# aufrufende url bei servlets herausfinden



## Sunil (15. Jan 2007)

hallo, 
gibt es eine möglichkeit bei einem servlet request, die aufrufende url herauszufinden ? Danke!


----------



## SlaterB (15. Jan 2007)

jo,


bitte selber nachlesen 
http://java.sun.com/j2ee/sdk_1.3/techdocs/api/javax/servlet/http/HttpServletRequest.html


----------



## Sunil (15. Jan 2007)

Ähm ja vielleicht habe ich die Frage etwas falsch gestellt, also mein Ziel ist es herauszufinden von welcher Seite aus eine andere Seite aufgerufen wurde. Ich habe also eine Seite X, die sowohl von Seite A, Seite B usw aufgerufen werden kann und wenn jemand die Seite x aufgerufen hat, möchte ich feststellen, von wo , also von welcher Seite dieser Aufruf kam. 
So, jtzt hab ischs.
Danke.


----------



## SlaterB (15. Jan 2007)

das ist entweder nicht vorhanden
 (hängt mindestens von der anderen Seite, vielleicht auch vom Browser/ Einstellungen ab?)

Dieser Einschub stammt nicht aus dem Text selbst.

-- ==== Sys2Proof/Machine/Charge.lean ====
section
/-! DEFINITION. Machine/Charge.lean: the chamber's shared operations: legal windows (R78), the charge boundary and loading
(R85, R86), the waiting decision (R82, R83), the end of a charge (R94, R95, R98, R99) and the halt (R96). -/

namespace Sys2Proof.Machine

/-- R76: the charge period P in scans. -/
def ChamberSettings.period (c : ChamberSettings) : Nat := (c.x + 1) * c.b

/-- R78: rounded down to a multiple of 8. -/
def floor8 (n : Nat) : Nat := n / 8 * 8

/-- R78, step 1. -/
def legalStart (s : Nat) : Nat := max (floor8 s) 16

/-- R78, step 2. -/
def legalEnd (p e : Nat) : Nat := if p - 32 < floor8 e then floor8 (p - 32) else floor8 e

/-- R78: the staged settings with S and E made legal against P. -/
def ChamberSettings.legalised (c : ChamberSettings) : ChamberSettings :=
  let p := c.period
  let s := legalStart c.s
  let e := legalEnd p c.e
  if e < s + 64 then
    if p - 32 < s + 64 then { c with s := floor8 (p - 96), e := floor8 (p - 96) + 64 }
    else { c with s := s, e := s + 64 }
  else { c with s := s, e := e }

/-- R79: is a mode transition pending? -/
def Chamber.transitionPending (c : Chamber) : Bool :=
  c.staged.mode ≠ c.inForce.mode || c.staged.gas ≠ c.inForce.gas

/-- R82: a unit is loadable when its class's foam gas is the chamber gas kind in force, or its class has none. -/
def State.loadable (s : State) (tag : Nat) : Bool :=
  match (s.findUnit tag).bind fun u => s.classEntry u.cls with
  | none => false
  | some c =>
    match c.foamGas with
    | none => true
    | some g => g = s.chamber.inForce.gas

/-- R86: the units that the boundary of a non-void charge takes: loadable units from the head of the Shred Queue, at most K,
up to the first that is not loadable. -/
def State.unitsToLoad (s : State) : List Nat :=
  (s.tracker.shredQueue.takeWhile s.loadable).take s.chamber.inForce.k

/-- R12: the units taken leave the Shred Queue; their records become IN_CHARGE with the charge number. -/
def State.loadUnits (tags : List Nat) (number : Nat) (s : State) : State :=
  s.setTracker
    { s.tracker with
      shredQueue := s.tracker.shredQueue.drop tags.length
      units := s.tracker.units.map fun u =>
        if u.tag ∈ tags then { u with state := .inCharge, charge := some number } else u }

/-- R85, step 4: the charge set up at a boundary. -/
def newCharge (number : Nat) (void : Bool) (units : List Nat) (baseline : Nat) (high : Bool) : Charge :=
  { number := number, phase := .load, units := units, index := 0, waitElapsed := 0, mass := 0, residue := 0
    baselineUsed := baseline, scansIntegrated := 0, heldScans := 0, clampedScans := 0
    flags := { ChargeFlags.none with void := void, highBaseline := high }
    tailSum := 0, tailCount := 0, tailClean := true, vented := false }

/-- R85, step 2: the charge counter advanced; it stays at 65,535. -/
def nextChargeNumber (n : Nat) : Nat := if n = Config.max16 then n else n + 1

/-- R85, steps 1 to 3 with R78: the settings taken up and the charge numbered, SETTINGS_APPLIED if staging was pending. -/
def State.applySettings (s : State) : State :=
  let c := s.chamber
  let number := nextChargeNumber c.counter
  let force := c.staged.legalised
  let t := s.setChamber
    { c with counter := number, inForce := force, stagingPending := false, startPending := false }
  if c.stagingPending then
    t.raise (.settingsApplied number force force.period (force.s ≠ c.staged.s || force.e ≠ c.staged.e))
  else t

/-- R85: a charge boundary. -/
def State.boundary (s : State) : State :=
  let void := s.chamber.startPending || s.chamber.transitionPending
  let s := s.applySettings
  let units := if void then [] else s.unitsToLoad
  let s := s.loadUnits units s.chamber.counter
  let c := s.chamber
  let s := s.setChamber
    { c with standing := .charging (newCharge c.counter void units c.baseline c.baselineHigh) }
  s.raise (.chargeBegin c.counter void c.inForce.mode c.inForce.gas c.inForce.period c.inForce.s c.inForce.e c.baseline
    units)

/-- R83: the mismatch report of an unloadable head unit, made once for each distinct unit. -/
def State.mismatchReport (tag : Nat) (s : State) : State :=
  match s.findUnit tag with
  | none => s
  | some u =>
    if s.chamber.lastMismatch = some (u.tag, u.admission) then s
    else
      match (s.classEntry u.cls).bind (·.foamGas) with
      | none => s
      | some g =>
        (s.setChamber { s.chamber with lastMismatch := some (u.tag, u.admission) }).raise
          (.modeMismatch u.tag g s.chamber.inForce.mode s.chamber.inForce.gas)

/-- R82: the waiting decision of a WAITING chamber. -/
def State.waitingDecision (s : State) : State :=
  match s.chamber.standing with
  | .waiting =>
    if s.chamber.transitionPending then s.boundary
    else
      match s.tracker.shredQueue with
      | [] => s
      | tag :: _ => if s.loadable tag then s.boundary else s.mismatchReport tag
  | _ => s

/-- R19, R82: a tag joins the Shred Queue at its tail; joining an empty queue changes its head, which the chamber observes. -/
def State.joinShredQueue (tag : Nat) (s : State) : State :=
  let t := s.setTracker { s.tracker with shredQueue := s.tracker.shredQueue ++ [tag] }
  if s.tracker.shredQueue.isEmpty then t.waitingDecision else t

/-- R19, R82: a withdrawn unit's tag leaves the Shred Queue; the chamber observes a change of the head. -/
def State.leaveShredQueue (tag : Nat) (s : State) : State :=
  let t := s.setTracker { s.tracker with shredQueue := s.tracker.shredQueue.erase tag }
  if s.tracker.shredQueue.head? = some tag then t.waitingDecision else t

/-! ## The end of a charge -/

/-- R98: the charge record finalised from the current charge. -/
def Charge.record (c : Charge) (force : ChamberSettings) (flags : ChargeFlags) (units : List (Nat × Nat)) : ChargeRecord :=
  { number := c.number, flags := flags, mode := force.mode, gas := force.gas, period := force.period, s := force.s
    e := force.e, baselineUsed := c.baselineUsed, scansIntegrated := c.scansIntegrated, heldScans := c.heldScans
    clampedScans := c.clampedScans, mass := milligrams32 c.mass, residue := c.residue, units := units }

/-- R99: a record enters the history; the oldest is discarded when 16 are held. -/
def enterHistory (r : ChargeRecord) (history : List ChargeRecord) : List ChargeRecord :=
  if history.length < Config.historySize then history ++ [r] else history.drop 1 ++ [r]

/-- R95, R117: the baseline in force after the end of a charge. -/
def Chamber.updateBaseline (truncated : Bool) (c : Charge) (maximum : Nat) (ch : Chamber) : Chamber :=
  if truncated || c.vented || !c.tailClean then ch
  else
    let quotient := c.tailSum / c.tailCount
    { ch with baseline := min quotient maximum, baselineHigh := maximum < quotient }

/-- R94, steps 1 to 5, and R96: the end of a charge, normal or truncated. -/
def State.endCharge (truncated : Bool) (c : Charge) (s : State) : State :=
  let flags := if truncated then { c.flags with truncated := true } else c.flags
  let mass := milligrams32 c.mass
  let r := c.record s.chamber.inForce flags (s.apportion flags mass c.units)
  let s := s.setChamber (s.chamber.updateBaseline truncated c s.maximumBaseline)
  let s := s.setShift (s.shift.countCharge flags r.gas mass)
  let s := s.closeUnits r r.units
  let s := s.setChamber { s.chamber with history := enterHistory r s.chamber.history }
  s.raise (.chargeEnd r.number flags mass r.units.length)

/-- R94: a charge that ends normally; step 6 stops the chamber or makes the waiting decision. -/
def State.endNormally (c : Charge) (s : State) : State :=
  let s := s.endCharge false c
  if s.chamber.stopPending then
    s.setChamber { s.chamber with standing := .stopped, stopPending := false, lastMismatch := none }
  else (s.setChamber { s.chamber with standing := .waiting }).waitingDecision

/-- R96: the halt at trip entry. -/
def State.haltChamber (s : State) : State :=
  let s := match s.chamber.standing with
    | .charging c => s.endCharge true c
    | _ => s
  s.setChamber { s.chamber with standing := .halted, stopPending := false, lastMismatch := none }

end Sys2Proof.Machine
end

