-- ==== Sys2Proof/Certificates/Slice0/Obligations.lean ====
section
/-! DEFINITION. Certificates/Slice0/Obligations.lean: the statements for the provers. Requests are stated for a request received
in its turn (R186); `State.sends` gives its reply to the transmit line (R188). Where a command stands for the moment at which a
timer is due, the ticks that were still missing pass with it, provided that they pass over no other dated event
(`State.mayPass`, notes/assumptions/2.md). -/

section

open Sys2Proof Sys2Proof.Machine

/-! ## The part as a machine -/

/-- The command at the front of the queue is the one carried out, with the queue's rest. -/
def Obligations.StepTakesTheFrontCommand : Prop :=
  ∀ (c : Instr) (rest : List Instr) (s : State), s.pending = c :: rest → step s = exec c { s with pending := rest }

/-- The model's choice (notes/assumptions/1.md, notes/assumptions/2.md, notes/assumptions/3.md). With no command waiting and none of
the part's own events ready, one tick passes: the timers that run go on by one tick (8.1, R150, R151, R38, R47, R88, R92), and
nothing else changes but the outputs and the transmit line, which settle as after every command. With one or more of the part's
own events ready, one of those comes next, and nothing else changes but the count of such choices. A command that stands for a
dated event does nothing while no such timer runs, or while another dated event is due earlier. -/
def Obligations.IdleRaisesAnEventOrPassesATick : Prop :=
  (∀ s : State, s.pending = [] → s.readyEvents = [] →
    ∃ t, step s = .next t ∧ t.now = s.now + 1 ∧ t.scanner.countdown = s.scanner.countdown - 1
      ∧ t.scanner.sinceStart = s.scanner.sinceStart + 1
      ∧ (∀ i, (t.station i).timer = (s.station i).timer + (if (timedCommand i (s.station i).state).isEmpty then 0 else 1)
          ∧ (t.station i).state = (s.station i).state ∧ (t.station i).unit = (s.station i).unit)
      ∧ (∀ c, s.chamber.standing = .charging c →
          ∃ d, t.chamber.standing = .charging d ∧ d.phase = c.phase ∧ d.mass = c.mass
            ∧ d.waitElapsed = c.waitElapsed + (if c.phase = .inertWait ∨ c.phase = .ventWait then 1 else 0))
      ∧ (∀ x, s.link.sending = some x → t.link.sending = some { x with elapsed := x.elapsed + 1 })
      ∧ t = { s with
          now := t.now, stations := t.stations, chamber := { s.chamber with standing := t.chamber.standing }
          scanner := t.scanner, link := t.link, pins := t.pins })
  ∧ (∀ s : State, s.pending = [] → s.readyEvents ≠ [] →
    ∃ i ∈ s.readyEvents, ∃ n, step s = .next { s with pending := [i], choices := n })
  ∧ (∀ (i : Instr) (s : State), isDated i → (∀ n, s.dateOf i = some n → s.mayPass n = false) →
    exec i s = .next s.settle)

/-- The part never stops: every command answers a next state. That every command, POWER_ON among them, leaves the queue of commands
and the count of choices as they are is the model's choice: both are its own fields and no state of the part
(notes/assumptions/1.md, notes/assumptions/3.md, notes/assumptions/19.md). -/
def Obligations.EveryCommandAnswersNext : Prop :=
  ∀ (i : Instr) (s : State), ∃ t, exec i s = .next t ∧ t.pending = s.pending ∧ t.choices = s.choices

/-- Every invariant stated below holds after power-on. -/
def Obligations.ResetMeetsEveryInvariant : Prop := State.reset.Safe

/-- POWER_ON sets every piece of the part's state to its initial value (R27, R59, R72, R103, R105, R111, R135, R149, R169, R179,
R194). The model's own queue of commands and its count of choices go on; that, and the values of the fields that are the model's
own (the count of ticks, the scans to be taken, the ticks since a scan start, the condition of a weight), are its choice
(notes/assumptions/19.md). -/
def Obligations.PowerOnSetsInitialValues : Prop :=
  let name (text : String) : List Byte := text.toList.map fun c => BitVec.ofNat 8 c.toNat
  ∀ s : State, ∃ t, exec .powerOn s = .next t ∧ t.pending = s.pending ∧ t.choices = s.choices
    ∧ (t.link.mode = .offline ∧ t.link.rx = .waiting ∧ t.link.requests = [] ∧ t.link.notices = []
        ∧ (∀ n : Fin 13, t.link.enables.getLsbD n = true) ∧ t.link.flags.mask = 0 ∧ t.link.reply = none
        ∧ t.link.sending = none)
    ∧ (t.tracker.units = [] ∧ t.tracker.degasQueue = [] ∧ t.tracker.shredQueue = [] ∧ t.tracker.closedList = []
        ∧ t.tracker.admissionCounter = 1 ∧ (∀ n : Fin 32, t.tracker.classes[n] = none))
    ∧ (∀ i, (t.station i).state = .idle ∧ (t.station i).unit = none ∧ (t.station i).family = none
        ∧ (t.station i).causes = .empty ∧ (t.station i).latch = none ∧ (t.station i).lastSeen = none
        ∧ (t.station i).trace = [] ∧ (t.station i).lastRise = none ∧ (t.station i).accumulator = 0
        ∧ (t.station i).cycleStart = 0 ∧ (t.station i).phaseTimer = 0 ∧ (t.station i).evacElapsed = 0
        ∧ (t.station i).suspElapsed = 0 ∧ (t.station i).reevacuations = 0 ∧ (t.station i).latestPressure = 0
        ∧ (t.station i).holdStart = 0 ∧ (t.station i).traceCount = 0
        ∧ t.pins.needle[i] = false ∧ t.pins.evac[i] = false)
    ∧ t.timing = ⟨30, 1100, 30, 600, 60, 15, 600, 10⟩
    ∧ (∀ f, (t.receiver f).standing = .swapping ∧ (t.receiver f).lastClosed = none ∧ (t.receiver f).fillLimit = 45000
        ∧ (t.receiver f).weight = none ∧ (t.receiver f).weightCondition = none)
    ∧ (t.chamber.standing = .stopped ∧ t.chamber.inForce = ⟨.fluorinated, 0, 6000, 0, 200, 5600, 4⟩
        ∧ t.chamber.staged = t.chamber.inForce ∧ t.chamber.stagingPending = false ∧ t.chamber.stopPending = false
        ∧ t.chamber.startPending = false ∧ t.chamber.counter = 0 ∧ t.chamber.lastMismatch = none
        ∧ t.chamber.baseline = 0 ∧ t.chamber.baselineHigh = false ∧ t.chamber.limits = ⟨40, 120, 200, 300⟩
        ∧ t.chamber.history = [])
    ∧ (t.pins.doorPermit = false ∧ t.pins.shredRun = false ∧ t.pins.nitrogen = false)
    ∧ t.gases.toList
        = [some ⟨name "trichlorofluorom", .fluorinated, 5714, none⟩,
          some ⟨name "dichlorodifluoro", .fluorinated, 5029, none⟩,
          some ⟨name "1,1,1,2-tetraflu", .fluorinated, 4244, none⟩,
          some ⟨name "1,1-dichloro-1-f", .fluorinated, 4864, none⟩,
          some ⟨name "isobutane       ", .hydrocarbon, 2417, some 18000⟩,
          some ⟨name "cyclopentane    ", .hydrocarbon, 2917, some 11000⟩,
          some ⟨name "propane         ", .hydrocarbon, 1834, some 21000⟩,
          none]
    ∧ (t.deadBand = 5 ∧ t.maximumBaseline = 500 ∧ t.shift = .opened 1)
    ∧ (t.protection.causes.mask = 0 ∧ t.protection.clearHold = none ∧ t.protection.limits = ⟨25, 60, 10, 30⟩)
    ∧ (t.scanner.divisor = 1000 ∧ t.scanner.countdown = 1000 ∧ t.scanner.inProgress = none ∧ t.scanner.published = none
        ∧ (∀ n : SlotNo, t.scanner.slots[n] = ⟨false, 1, 0, 1, 0, .fresh, none⟩)
        ∧ t.scanner.markedD = true ∧ t.scanner.sinceStart = 0 ∧ t.scanner.nextSequence = 0 ∧ t.toTake = [] ∧ t.now = 0
        ∧ (∀ n : CellNo, t.scanner.working[n] = ⟨0, false⟩) ∧ (∀ r : RoleNo, t.scanner.roles[r] = .afresh none)
        ∧ t.scanner.holdLimit = 20 ∧ t.scanner.settlingCount = 50 ∧ t.scanner.settlingRemaining = 50)
    ∧ (t.sample.fifo = [] ∧ t.sample.set = 0#48 ∧ t.sample.enable = false ∧ t.sample.threshold = 2048
        ∧ t.sample.armed = true)

/-! ## What every step keeps -/

/-- R1, R57, R99, R172, R186, R189: no step fills a store beyond what it holds. -/
def Obligations.StepKeepsBounds : Prop := ∀ s t : State, s.Bounded → step s = .next t → t.Bounded

/-- R30, R75, R188: after every step the outputs stand as the states of the stations and the chamber call for, and the transmit
line is free only with nothing to send. -/
def Obligations.StepKeepsOutputsAndLine : Prop :=
  ∀ s t : State, s.OutputsFollow → s.LineServed → step s = .next t → t.OutputsFollow ∧ t.LineServed

/-- R42: after every step a station's cause set holds a cause exactly when it is SUSPENDED. -/
def Obligations.StepKeepsCauses : Prop := ∀ s t : State, s.CausesHeld → step s = .next t → t.CausesHeld

/-- R136, R145, R96, R97, R181, R182: every step keeps the trip cause set, the clear-hold run and the chamber in agreement with
the line mode. -/
def Obligations.StepKeepsLineMode : Prop := ∀ s t : State, s.ModeHeld → step s = .next t → t.ModeHeld

/-- R115, R1, R7, R157: every step keeps every residue between 0 and 99,999; after every step no two records of the Unit Table have
the same tag, and none has the tag 0; every record is in exactly the one place that matches its state, and every queue, station
and charge names records that are held (R7, R18 to R20); and after every step the scan image allocations do not overlap and do
not reach beyond cell 47. -/
def Obligations.StepKeepsRecordsAndCells : Prop :=
  (∀ s t : State, s.ResiduesHeld → step s = .next t → t.ResiduesHeld)
  ∧ (∀ s t : State, s.TagsHeld → step s = .next t → t.TagsHeld)
  ∧ (∀ s t : State, s.TagsHeld → s.PlacesHeld → step s = .next t → t.PlacesHeld)
  ∧ (∀ s t : State, s.AllocationsHeld → step s = .next t → t.AllocationsHeld)

/-- R150 to R152: every step keeps the divisor in its range and the countdown within it, and the next scan start a whole number
of divisors after the previous one unless the next scan is marked to carry E = D. -/
def Obligations.StepKeepsTicks : Prop := ∀ s t : State, s.TicksHeld → step s = .next t → t.TicksHeld

/-! ## Requests, frames and the transmit line -/

/-- R186, with the model's choice of how a request that comes out of its turn is held (notes/assumptions/4.md,
notes/assumptions/27.md): while the reply to the request before it has not begun to be sent, or another request waits ahead of
it, or (LINE_RESTART alone, R183) some consumers have taken a published scan and others have not, a request waits in the request
queue; when four wait already it is discarded and FRAME_ERROR is set. -/
def Obligations.RequestOutOfTurnWaits : Prop :=
  ∀ (i : Instr) (kind tag : Byte) (payload : List Byte) (s : State), requestOf i = some (kind, tag, payload) →
    ¬ s.TurnOf ⟨kind, tag, payload⟩ →
    ∃ t, exec i s = .next t
      ∧ (s.link.requests.length < 4 →
          t.link.requests = s.link.requests ++ [⟨kind, tag, payload⟩] ∧ t.link.flags = s.link.flags)
      ∧ (4 ≤ s.link.requests.length →
          t.link.requests = s.link.requests ∧ t.link.flags = s.link.flags.withFrameError)
      ∧ t.link.mode = s.link.mode ∧ t.link.rx = s.link.rx ∧ t.link.enables = s.link.enables
      ∧ t = { s with link := t.link, pins := s.driven }

/-- R186, R187, 11.10: a named request whose payload has another length than its layout requires is answered OUT_OF_RANGE, the
status alone, and changes nothing. A kind that names no request, every kind of 80h or above among them, is answered with the
kind FFh, its tag, the status BAD_KIND and the kind received, and changes nothing. -/
def Obligations.BadRequestsAreAnswered : Prop :=
  (∀ (i : Instr) (kind tag : Byte) (payload : List Byte) (n : Nat) (s : State), i.wf = true →
    requestOf i = some (kind, tag, payload) →
    requestLength kind = some n → payload.length ≠ n → s.TurnOf ⟨kind, tag, payload⟩ →
    exec i s = .next (s.takeFromQueue.sends (replyFrame kind tag .outOfRange [])))
  ∧ ((∀ (kind tag : Byte) (payload : List Byte) (s : State), namesRequest kind = false → s.TurnOf ⟨kind, tag, payload⟩ →
      exec (.badKind kind tag payload) s
        = .next (s.takeFromQueue.sends ⟨0xFF#8, tag, [0x0D#8, kind]⟩))
    ∧ ∀ kind : Byte, 0x80 ≤ kind.toNat → namesRequest kind = false)

/-- R187: every named request, taken in its turn, is answered with its kind plus 80h, its tag and a status first; and a request
answered IGNORED or with a status that refuses it has changed no state. -/
def Obligations.RefusalChangesNothing : Prop :=
  ∀ (i : Instr) (kind tag : Byte) (payload : List Byte) (s : State), i.wf = true →
    requestOf i = some (kind, tag, payload) → namesRequest kind = true → s.TurnOf ⟨kind, tag, payload⟩ →
    ∃ (t : State) (st : Status) (body : List Byte), exec i s = .next (t.sends (replyFrame kind tag st body))
      ∧ t.link.sending = s.link.sending ∧ t.link.reply = none ∧ t.link.requests = s.link.requests.tail
      ∧ (st.refuses = true → t = s.takeFromQueue)
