-- ==== Sys2Proof/Laws/State.lean ====
section
/-! SUPPORT. Laws/State.lean: what each replacement of one part of the state leaves, field by field, so that no later proof
unfolds a record update. -/

namespace Sys2Proof.Machine

variable (s : State)

/-! ### State.setLink -/

@[simp] theorem State.setLink_pending (x : Link) : (s.setLink x).pending = s.pending := rfl
@[simp] theorem State.setLink_now (x : Link) : (s.setLink x).now = s.now := rfl
@[simp] theorem State.setLink_choices (x : Link) : (s.setLink x).choices = s.choices := rfl
@[simp] theorem State.setLink_link (x : Link) : (s.setLink x).link = x := rfl
@[simp] theorem State.setLink_tracker (x : Link) : (s.setLink x).tracker = s.tracker := rfl
@[simp] theorem State.setLink_stations (x : Link) : (s.setLink x).stations = s.stations := rfl
@[simp] theorem State.setLink_timing (x : Link) : (s.setLink x).timing = s.timing := rfl
@[simp] theorem State.setLink_receiverF (x : Link) : (s.setLink x).receiverF = s.receiverF := rfl
@[simp] theorem State.setLink_receiverH (x : Link) : (s.setLink x).receiverH = s.receiverH := rfl
@[simp] theorem State.setLink_chamber (x : Link) : (s.setLink x).chamber = s.chamber := rfl
@[simp] theorem State.setLink_gases (x : Link) : (s.setLink x).gases = s.gases := rfl
@[simp] theorem State.setLink_deadBand (x : Link) : (s.setLink x).deadBand = s.deadBand := rfl
@[simp] theorem State.setLink_maximumBaseline (x : Link) : (s.setLink x).maximumBaseline = s.maximumBaseline := rfl
@[simp] theorem State.setLink_shift (x : Link) : (s.setLink x).shift = s.shift := rfl
@[simp] theorem State.setLink_protection (x : Link) : (s.setLink x).protection = s.protection := rfl
@[simp] theorem State.setLink_scanner (x : Link) : (s.setLink x).scanner = s.scanner := rfl
@[simp] theorem State.setLink_toTake (x : Link) : (s.setLink x).toTake = s.toTake := rfl
@[simp] theorem State.setLink_sample (x : Link) : (s.setLink x).sample = s.sample := rfl
@[simp] theorem State.setLink_pins (x : Link) : (s.setLink x).pins = s.pins := rfl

oder steht im Header 'referer'

idealerweise ist die aufrufende Seite natürlich direkt im Link angegeben:
http://....?quelle=ichwars
das ersetzt jeden Automatismus


----------



## Sunil (15. Jan 2007)

Referer, das war das Stichwort. Danke :-()
-->Da stehts drinne bzw das brauch ich: request.getHeader("Referer");


----------